My Opinion | Nov 04,2023
May 7 , 2022
By BERSABEH GEBRE ( FORTUNE STAFF WRITER )
Executives of the Ethiopian Shipping & Logistics Services Enterprise (ESLSE) plan to apply for loan deferment for two years in their effort to acquire two more vessels. Loan deferment allows them to temporarily suspend making payments on principal loans and, in some cases, interest.
The move comes following demands from the Commercial Bank of Ethiopia (CBE) to submit proof of payment for a 67 million dollar loan the Enterprise had applied for six months ago. The loan requested by the Enterprise, which operates a fleet of nine dry vessels and two oil tankers, may not be able to cover all of the financing required to acquire the ships with a load capacity of 65,000tn each.
Representatives of the CBE were unavailable for comment.
The Enterprise will cover the balance from revenues it generates, according to Roba Megersa, chief executive officer (CEO).

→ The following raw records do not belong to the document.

-- ==== Sys2Proof/Certificates/Slice0/Obligations.lean ====
section
/-! DEFINITION. The statements for the provers, one definition each. -/

open Sys2Proof Sys2Proof.Machine

/-! ### The queue and the whole machine -/

/-- A step with a command waiting is exec of the command at the front with the queue's rest; on an empty queue the module idles,
and only the intake counter moves (the model's choice, log 1). No command changes the queue of those that wait behind it, or
the delivered floor plan. -/
def Obligations.StepRunsTheFrontCommand : Prop :=
  (∀ (s : State) (c : Instr), step { s with pending := c :: s.pending } = exec c { s with pending := s.pending }) ∧
  (∀ s : State, s.pending = [] → ∃ n, step s = .next { s with now := s.now + n } ∧ n ≤ 4) ∧
  ∀ (c : Instr) (s t : State), exec c s = .next t → t.pending = s.pending ∧ t.flp.delivered = s.flp.delivered

/-- At a cold reset the invariant holds and no command waits. -/
def Obligations.ResetKeepsItsForm : Prop := Inv State.reset ∧ State.reset.pending = []

/-- Every step keeps the invariant: bonded DRAM stays in the model's one canonical form (log 4), and every unit of the floor plan
has a state code that Table 1-8 uses for units of its type. -/
def Obligations.EveryStepKeepsTheInvariant : Prop :=
  ∀ s t : State, Inv s → step s = .next t → Inv t

/-! ### Integer and FP32 instructions -/

/-- The integer instructions, ISETP, SEL and MOV (R161, Table 8-4), at either width: wrapping sums and differences, the low
half of a product, the high 32 bits of an unsigned or a signed product, shifts by the low 5 or 6 bits of the count. The FP32
instructions of R88 write the value of the model's IEEE operation of that name on the source words. -/
def Obligations.IntegerAndFloat : Prop :=
  ∀ (s : State) (c : Fin 272) (g : Fin 16) (w : Nat), Issues s c g w →
    (major w = 0x01 → Computes (exec (.iadd c g .ok) s) s c g w fun _ a b _ => a + b) ∧
    (major w = 0x02 → Computes (exec (.isub c g .ok) s) s c g w fun _ a b _ => a - b) ∧
    (major w = 0x03 → Computes (exec (.imul c g .ok) s) s c g w fun _ a b _ => a * b) ∧
    (major w = 0x04 → Computes (exec (.imulhiU c g .ok) s) s c g w fun n a b _ =>
      BitVec.extractLsb' n n (a.zeroExtend (2 * n) * b.zeroExtend (2 * n))) ∧
    (major w = 0x05 → Computes (exec (.imulhiS c g .ok) s) s c g w fun n a b _ =>
      BitVec.extractLsb' n n (a.signExtend (2 * n) * b.signExtend (2 * n))) ∧
    (major w = 0x06 → Computes (exec (.and c g .ok) s) s c g w fun _ a b _ => a &&& b) ∧
    (major w = 0x07 → Computes (exec (.or c g .ok) s) s c g w fun _ a b _ => a ||| b) ∧
    (major w = 0x08 → Computes (exec (.xor c g .ok) s) s c g w fun _ a b _ => a ^^^ b) ∧
    (major w = 0x09 → Computes (exec (.shl c g .ok) s) s c g w fun n a b _ => a <<< (b.toNat % n)) ∧
    (major w = 0x0A → Computes (exec (.shr c g .ok) s) s c g w fun n a b _ => a >>> (b.toNat % n)) ∧
    (major w = 0x0B → Computes (exec (.sar c g .ok) s) s c g w fun n a b _ => a.sshiftRight (b.toNat % n)) ∧
    (major w = 0x0C → Computes (exec (.iminS c g .ok) s) s c g w fun _ a b _ => if a.slt b then a else b) ∧
    (major w = 0x0D → Computes (exec (.imaxS c g .ok) s) s c g w fun _ a b _ => if a.slt b then b else a) ∧
    (major w = 0x0E → Computes (exec (.iminU c g .ok) s) s c g w fun _ a b _ => if a.ult b then a else b) ∧
    (major w = 0x0F → Computes (exec (.imaxU c g .ok) s) s c g w fun _ a b _ => if a.ult b then b else a) ∧
    (major w = 0x10 → Computes (exec (.isetp c g .ok) s) s c g w fun _ a b _ =>
      let holds := match fCond w with
        | 0 => a == b
        | 1 => a != b
        | 2 => a.slt b
        | 3 => a.sle b
        | 4 => b.slt a
        | 5 => b.sle a
        | 6 => a.ult b
        | _ => b.ule a
      if holds then 1 else 0) ∧
    (major w = 0x11 → Computes (exec (.sel c g .ok) s) s c g w fun _ a b d => if a = 0 then d else b) ∧
    (major w = 0x12 → Computes (exec (.mov c g .ok) s) s c g w fun _ a _ _ => a) ∧
    let at32 := fun (f : Word → Word → Word → Word) (n : Nat) (a b d : BitVec n) =>
      (f (a.setWidth 32) (b.setWidth 32) (d.setWidth 32)).setWidth n
    (major w = 0x20 → Computes (exec (.fadd c g .ok) s) s c g w (at32 fun a b _ => fadd32 a b)) ∧
    (major w = 0x21 → Computes (exec (.fsub c g .ok) s) s c g w (at32 fun a b _ => fsub32 a b)) ∧
    (major w = 0x22 → Computes (exec (.fmul c g .ok) s) s c g w (at32 fun a b _ => fmul32 a b)) ∧
    (major w = 0x23 → Computes (exec (.ffma c g .ok) s) s c g w (at32 fun a b d => fma32 a b d)) ∧
    (major w = 0x24 → Computes (exec (.fmin c g .ok) s) s c g w (at32 fun a b _ => fminmax32 false a b)) ∧
    (major w = 0x25 → Computes (exec (.fmax c g .ok) s) s c g w (at32 fun a b _ => fminmax32 true a b)) ∧
    (major w = 0x26 → Computes (exec (.fsetp c g .ok) s) s c g w (at32 fun a b _ => if fcond (fCond w) a b then 1 else 0))
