theorem takeSpares_keeps {z s : State} (homes : Bool) (f : UnitRef × Struct × Nat) (hz : Keeps afresh z s) :
    Keeps afresh z (takeSpares homes s f) := by
  unfold takeSpares
  try dsimp only
  repeat' first
    | (with_reducible first | assumption | apply State.updSlice_keeps | apply fenceBoot_keeps)
    | (with_reducible first | apply takeCoreSpares_keeps)
    | split
    | (with_reducible first | refine Keeps.snd (by assumption) ?_ | refine Keeps.fst (by assumption) ?_)
    | (with_reducible first | refine Keeps.opt (by assumption) ?_)
    | simp only [keeps_with] | dsimp only | intro _

theorem stepSevenBoot_keeps {z s : State} (env : BootEnv) (more : List (Nat × UnitRef)) (sel : UnitRef → Bool) (hz : Keeps afresh z s) :
    Keeps afresh z (stepSevenBoot env more sel s) := by
  unfold stepSevenBoot
  try dsimp only
  repeat' first
    | (with_reducible first | assumption | apply takeCoreSpares_keeps | apply takeSpares_keeps)
    | (with_reducible first | apply failUnits_keeps | (apply Keeps.fold <;> intros))
    | (with_reducible first | (apply Keeps.fold2 <;> intros) | (apply Keeps.fold2' <;> intros))
    | (with_reducible first | (apply Keeps.fold3 <;> intros))
    | split
    | simp only [keeps_with] | dsimp only | intro _

theorem stepEight_keeps {z s : State} (env : BootEnv) (more : List (Nat × UnitRef)) (sel : UnitRef → Bool) (hz : Keeps afresh z s) :
    Keeps afresh z (stepEight env more sel s) := by
  unfold stepEight
  try dsimp only
  repeat' first
    | (with_reducible first | assumption | apply floorChange_keeps | apply dropSet_keeps | apply failUnits_keeps)
    | (with_reducible first | (apply Keeps.fold <;> intros) | (apply Keeps.fold2 <;> intros))
    | (with_reducible first | (apply Keeps.fold2' <;> intros) | (apply Keeps.fold3 <;> intros))
    | split
    | (intro _; unfold codeOk; omega) | (unfold codeOk; omega) | dsimp only | intro _

theorem endEight_keeps {z s : State} (n : Nat) (hz : Keeps afresh z s) :
    Keeps afresh z (endEight n s) := by
  unfold endEight
  try dsimp only
  repeat' first
    | (with_reducible first | assumption | apply finishStep_keeps)
    | split
    | simp only [keeps_with] | dsimp only | intro _

theorem buildHomes_keeps {z s : State} (hz : Keeps afresh z s) :
    Keeps afresh z (buildHomes s) := by
  unfold buildHomes
  try dsimp only
  repeat' first
    | (with_reducible first | assumption | (apply Keeps.fold <;> intros) | (apply Keeps.fold2 <;> intros))
    | (with_reducible first | (apply Keeps.fold2' <;> intros) | (apply Keeps.fold3 <;> intros))
    | split
    | (with_reducible first | apply Keeps.getD)
    | simp only [keeps_with] | dsimp only | intro _

theorem newKeys_keeps {z s : State} (hz : Keeps afresh z s) :
    Keeps afresh z (newKeys s) := by
  unfold newKeys
  try dsimp only
  repeat' first
    | (with_reducible first | assumption | apply State.draw_keeps)
    | simp only [keeps_with] | dsimp only | intro _

theorem stepNine_keeps {z s : State} (env : BootEnv) (more : List (Nat × UnitRef)) (sel : UnitRef → Bool) (hz : Keeps afresh z s) :
    Keeps afresh z (stepNine env more sel s) := by
  unfold stepNine
  try dsimp only
  repeat' first
    | (with_reducible first | assumption | apply floorChange_keeps | apply failUnits_keeps)
    | (with_reducible first | (apply Keeps.fold <;> intros) | (apply Keeps.fold2 <;> intros))
    | (with_reducible first | (apply Keeps.fold2' <;> intros) | (apply Keeps.fold3 <;> intros))
    | split
    | (intro _; unfold codeOk; omega) | (unfold codeOk; omega) | dsimp only | intro _

theorem zeroCounters_keeps {z s : State} (hz : Keeps afresh z s) :
    Keeps afresh z (zeroCounters s) := by
  unfold zeroCounters
  try dsimp only
  repeat' first
    | (with_reducible first | assumption)
    | simp only [keeps_with] | dsimp only | intro _

theorem endNine_keeps {z s : State} (env : BootEnv) (n : Nat) (hz : Keeps afresh z s) :
    Keeps afresh z (endNine env n s) := by
  unfold endNine
  try dsimp only
  repeat' first
    | (with_reducible first | assumption | apply stopBoot_keeps | apply newKeys_keeps | apply zeroCounters_keeps)
    | (with_reducible first | apply buildHomes_keeps | apply finishStep_keeps)
    | split
    | simp only [keeps_with] | dsimp only | intro _

theorem shadowSlot_keeps {z s : State} (n : Nat) (hz : Keeps afresh z s) :
    Keeps afresh z (shadowSlot s n) := by
  unfold shadowSlot
  try dsimp only
  repeat' first
    | (with_reducible first | assumption | apply touchShadow_keeps | apply State.setShadow_keeps)
    | (with_reducible first | apply State.putShadow_keeps | apply recordLoad_keeps)
    | split
    | (with_reducible first | refine Keeps.snd (by assumption) ?_ | refine Keeps.fst (by assumption) ?_)
    | (with_reducible first | refine Keeps.opt (by assumption) ?_)
    | simp only [keeps_with] | dsimp only | intro _

theorem stepTen_keeps {z s : State} (hz : Keeps afresh z s) :
    Keeps afresh z (stepTen s) := by
  unfold stepTen
  try dsimp only
  repeat' first
    | (with_reducible first | assumption | apply finishStep_keeps | apply shadowSlot_keeps)
    | (with_reducible first | (apply Keeps.fold <;> intros) | (apply Keeps.fold2 <;> intros))
    | (with_reducible first | (apply Keeps.fold2' <;> intros) | (apply Keeps.fold3 <;> intros))
    | dsimp only | intro _

theorem hungTen_keeps {z s : State} (env : BootEnv) (hz : Keeps afresh z s) :
    Keeps afresh z (hungTen env s) := by
  unfold hungTen
  try dsimp only
  repeat' first
    | (with_reducible first | assumption | apply shadowSlot_keeps | (apply Keeps.fold <;> intros))
    | (with_reducible first | (apply Keeps.fold2 <;> intros) | (apply Keeps.fold2' <;> intros))
    | (with_reducible first | (apply Keeps.fold3 <;> intros))
    | split
    | (with_reducible first | refine Keeps.snd (by assumption) ?_ | refine Keeps.fst (by assumption) ?_)
    | (with_reducible first | refine Keeps.opt (by assumption) ?_)
    | simp only [keeps_with] | dsimp only | intro _

theorem runTen_keeps {z s : State} (env : BootEnv) (hz : Keeps afresh z s) :
    Keeps afresh z (runTen env s) := by
  unfold runTen
  try dsimp only
  repeat' first
    | (with_reducible first | assumption | apply hungTen_keeps | apply beginStep_keeps | apply stepTen_keeps)
    | split
    | dsimp only | intro _

theorem trainLink_keeps {z s : State} (width rate : Nat) (hz : Keeps afresh z s) :
    Keeps afresh z (trainLink s width rate) := by
  unfold trainLink
  try dsimp only
  repeat' first
    | (with_reducible first | assumption)
    | split
    | simp only [keeps_with] | dsimp only | intro _

theorem stepEleven_keeps {z s : State} (env : BootEnv) (hz : Keeps afresh z s) :
    Keeps afresh z (stepEleven env s) := by
  unfold stepEleven
  try dsimp only
  repeat' first
    | (with_reducible first | assumption | apply finishStep_keeps | apply trainLink_keeps)
    | split
    | (with_reducible first | refine Keeps.snd (by assumption) ?_ | refine Keeps.fst (by assumption) ?_)
    | (with_reducible first | refine Keeps.opt (by assumption) ?_)
    | simp only [keeps_with] | dsimp only | intro _

theorem stepThirteen_keeps {z s : State} (env : BootEnv) (more : List (Nat × UnitRef)) (sel : UnitRef → Bool) (hz : Keeps afresh z s) :
    Keeps afresh z (stepThirteen env more sel s) := by
  unfold stepThirteen
  try dsimp only
  repeat' first
    | (with_reducible first | assumption | apply requestOn_keeps | apply fenceBoot_keeps)
    | (with_reducible first | (apply Keeps.fold <;> intros) | (apply Keeps.fold2 <;> intros))
    | (with_reducible first | (apply Keeps.fold2' <;> intros) | (apply Keeps.fold3 <;> intros))
    | dsimp only | intro _

theorem lastSteps_keeps {z s : State} (env : BootEnv) (more : List (Nat × UnitRef)) (hz : Keeps afresh z s) :
    Keeps afresh z (lastSteps env more s) := by
  unfold lastSteps
  try dsimp only
  repeat' first
    | (with_reducible first | assumption | apply runUnits_keeps | apply stepThirteen_keeps | apply endUnits_keeps)
    | (with_reducible first | apply beginStep_keeps)
    | split
    | dsimp only | intro _

theorem endFwd_keeps {z s : State} (x : FwdRun) (hz : Keeps afresh z s) :
    Keeps afresh z (endFwd s x) := by
  unfold endFwd
  try dsimp only
  repeat' first
    | (with_reducible first | assumption | apply fenceBoot_keeps | apply endUnits_keeps | apply markEnded_keeps)
    | (with_reducible first | (apply Keeps.fold <;> intros) | (apply Keeps.fold2 <;> intros))
    | (with_reducible first | (apply Keeps.fold2' <;> intros) | (apply Keeps.fold3 <;> intros))
    | simp only [keeps_with] | dsimp only | intro _

theorem closeRound_keeps {z s : State} (x : FwdRun) (hz : Keeps afresh z s) :
    Keeps afresh z (closeRound s x) := by
  unfold closeRound
  try dsimp only
  repeat' first
    | (with_reducible first | assumption | apply markEnded_keeps)
    | simp only [keeps_with] | dsimp only | intro _

theorem fwdGo_keeps {z : State} (k : Nat) : ∀ (x : FwdRun) {s : State}, Keeps afresh z s → Keeps afresh z (fwdGo k s x) := by
  induction k with
  | zero => intro x s hz; exact lastSteps_keeps _ _ (endFwd_keeps _ hz)
  | succ k ih =>
    intro x s hz
    unfold fwdGo
    dsimp only
    split
    · exact lastSteps_keeps _ _ (endFwd_keeps _ hz)
    split
    · exact ih _ (closeRound_keeps _ hz)
    · exact closeRound_keeps _ hz

theorem beginTwelve_keeps {z s : State} (env : BootEnv) (more : List (Nat × UnitRef)) (hz : Keeps afresh z s) :
    Keeps afresh z (beginTwelve env more s) := by
  unfold beginTwelve
  try dsimp only
  repeat' first
    | (with_reducible first | assumption | apply failUnits_keeps)
    | simp only [keeps_with] | dsimp only | intro _

theorem stepTwelve_keeps {z s : State} (env : BootEnv) (more : List (Nat × UnitRef)) (hz : Keeps afresh z s) :
    Keeps afresh z (stepTwelve env more s) := by
  unfold stepTwelve
  try dsimp only
  repeat' first
    | (with_reducible first | assumption | apply beginTwelve_keeps | apply fwdGo_keeps | apply closeRound_keeps)
    | split
    | dsimp only | intro _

ESLSE generated 726 million dollars in revenues in the last financial year.
Accessing the investment in a foreign currency will be a crucial step toward commissioning the building of the ships.
“Although we're getting positive responses, our loan request is dragging due to the foreign currency shortage," Roba told Fortune.
The seven heavy-lift vessels, each with a 28,000tn load, were built by Huanghai Shipbuilding Co. at an average cost of 32.5 million dollars each. The oil tankers cost 37 million dollars. “Assosa’’ and “Bahir Dar’’ – the two latest additions to the fleet – were delivered in 2013 at 72 million dollars.
The Enterprise has been working to facilitate the procurement of two vessels since last year. Over 20 firms responded to its international tender, half of which submitted offers before the deadline in June 2021. Two China-based companies and an Emirati supplier were shortlisted for financial offers.
One of these, New Dayang Shipbuilding Co., a subsidiary of Sinopacific Shipbuilding, had filed for bankruptcy in 2016 following a decade of financial troubles for its parent company, Evergreen Holding Group. Incorporated in 2016, the Chinese government owns Nantong Xiangu Shipbuilding & Offshore Engineering. Based in Dubai, Al Meriyan International FZE represents the Chinese Jiangsu Yangzijiang Shipbuilding Group, a shipbuilding and marine engineering manufacturing company.
Roba and his team expect the selected shipbuilder to deliver the vessels in two years. The acquisition of the vessels is expected to ease the shortage of slots for containers the Enterprise is facing. Its fleets handle 17,000 containers a month, a mere fifth of the country's import and export trade volume. The Enterprise depends on a slot chartering and leasing arrangement with global shipping companies such as Maersk Line, Mediterranean Shipping Company (MSC), and Evergreen Marine.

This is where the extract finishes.